Problem statement. Scan the entries that follow and give only the number of lines containing "shadows".

(Saved data entries)
/-- A unit that drains under R13: a block by its code, or one of the units that have an ENABLE of their own. -/
inductive DrainUnit where
  | ang | tt | dsp | port (p : Fin 4) | engine (n : Fin 96) | fab | ctx | mem | patrol | sch | hwn | ring (k : Fin 16)
  | enc | stk | cfg | pci | sbx | clk | pwr | thm | bst | dbg
  deriving DecidableEq, Repr


/-- What a port of a block memory does on an edge (R203). -/
inductive BmOp where
  | idle
  | read (addr : BitVec 12)
  | write (addr : BitVec 12) (data : BitVec 72)
  deriving DecidableEq, Repr

/-- The pad settings that a region presents for one pin of a bank (R503): banks 0 to 7 user, 8 and 9 legacy. -/
structure PadIn where
  bank  : Fin 10
  pin   : Fin 30
  mode  : BitVec 2
  drive : BitVec 2
  pull  : BitVec 2
  slew  : Bool
  term  : Bool
  ser   : BitVec 2
  deriving DecidableEq, Repr

/-- What a housekeeping round measures (R454): the 20 temperatures in 1/16 °C, none where a sensor gives no conversion,
the VCORE current, the 16 voltage monitors and the VIO of the eight user banks in mV, and the lanes that mismatch in the
health checks. -/
structure RoundIn where
  temps  : List (Option (BitVec 16))
  ivcore : BitVec 9
  volts  : List (BitVec 16)
  vio    : List (BitVec 12)
  fails  : List (Fin 43 × Fin 576)
  deriving DecidableEq, Repr

/-- What a reset sequence of R435 acts on: a block by its code, one engine, or the die at position p + 1. -/
inductive RstUnit where
  | block (code : Fin 33) | engine (n : Fin 96) | die (p : Fin 9)
  deriving DecidableEq, Repr

/-- A reset source whose release is an event of its own: RESET_N, PERST_N, a hot reset, or a HOLD bit. -/
inductive RstSource where
  | pin | perst | hotrst | die (p : Fin 9)
  deriving DecidableEq, Repr

/-- A timed reset source (R428). -/
inductive PulseSource where
  | wdog | swfull | ring | block (code : Fin 33) | engine (n : Fin 96)
  deriving DecidableEq, Repr

/-- The registers of a function's configuration space that the spec gives content to (R370, R372, R376); every other one
reads 0 and ignores writes. -/
inductive CfgReg where
  | vendorDevice | command | revisionClass | headerType
  | bar (k : Fin 6)
  | subsystem | expansionRom | interruptPin | msixControl | msixTable | msixPba | pmCapabilities | pmControl
  | deviceControl | deviceControl2 | linkControl | linkControl2 | ptmCapability | ptmControl | aerUncorrectable | unlisted
  deriving DecidableEq, Repr
/-- What the physical world does to a device access: the bits of a stored memory line and of each transmission that flip, the
BUSY attempts of a memory read and a memory write arbitrated late (R278 to R281), and the collisions and read errors of a
scratchpad (R158, R160). -/
structure AccIn where
  flips   : BitVec 560
  wire    : List (BitVec 560)
  busy    : Fin 5
  late    : Bool
  coll    : BitVec 8
  engW    : BitVec 8
  ecc     : Fin 3
  eccWord : Fin 8
  deriving DecidableEq, Repr
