-- ==== Sys2Proof/Config.lean ====
section
/-! DEFINITION. What an implementation fixes and what the spec leaves open: free values, as opaque constants that no
proof can evaluate. -/
namespace Sys2Proof.Config

/-- The n-th free value drawn: a value that the spec leaves open and the machine goes on with (log entry 2). -/
opaque freeNat : Nat → Nat

/-- The LPO periods since POR that an event record carries while ring time is not valid, by its sequence number
(R392, log entry 3). -/
opaque lpoTime : Nat → Nat

/-- The cost of a channel that no RATION run of a module's identity memory covers (R118 states none; log entry 5). -/
opaque uncoveredCost : Nat → Nat

/-- The byte at an address of a memory bank whose contents the spec leaves open, by the draw that left them open (log
entry 2). -/
opaque freeByte : Nat → Nat → Byte

/-- What register `i` of an engine holds after a reset that leaves it undefined, by the draw (R170; log entry 2). -/
opaque freeReg : Nat → Nat → Nat

/-- How many consists a module holds beyond the 64 it must hold (R106), by port × 256 + place (log entry 6). -/
opaque moduleStore : Nat → Nat

/-- How many IDLE flits a port sends before the flit that stands at an index of `wire` (R99 gives only the least number; log
entry 137). -/
opaque idleRun : Nat → Nat

/-- Where a generated sequence of a lane starts, by lane, sequence and draw (R134 and R143 give no start; log entry 137). -/
opaque prbsStart : Nat → Nat → Nat → Nat

/-- How many records WNG_RI_CQ holds beyond one; R123 gives no depth (log entry 7). -/
opaque riCqExtra : Nat

/-- The private key of the device, 32 bytes that no command returns (R401; log entry 4). -/
opaque deviceKey : List Byte

/-- The Synaskent firmware key and debug key held in ROM (R396, R406), and the device certificate of 128 bytes, first byte
lowest (R401; log entry 12). -/
opaque firmwareKey : List Byte
opaque debugKey : List Byte
opaque certificate : Nat

/-- The ROM version and the JEDEC ID of the fitted flash that GET_INFO returns (R390; log entry 12). -/
opaque romVersion : Nat
opaque jedecId : Nat

/-- Whether the identity fuses fail their CRC (R389; log entry 12). -/
opaque identityBad : Bool

/-- The speed grade that the fuses hold is 2, else 1 (R420; log entry 12). -/
opaque grade2 : Bool

/-- The fuse shadows as the byte string that ATTEST measures, with the device private key and the customer AES key read as
zero: their layout is not specified. From the shadows by field, FW_SVN and the repair entries (R402; log entry 12). -/
opaque fuseBytes : List (Nat × Nat) → Nat → List Nat → List Byte

/-- The place in the boundary scan register of a pin's input (0), output (1) or output-enable (2) cell, by bank × 96 + pin ×
3 + cell: the BSDL file gives the order (R479; log entry 12). -/
opaque bsdlCell : Nat → Nat

/-- The straps LPULL0 (bit 0) and LPULL1 (bit 1) as the board ties them (R508; log entry 12). -/
opaque legacyStraps : Nat

end Sys2Proof.Config
end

The answer. 2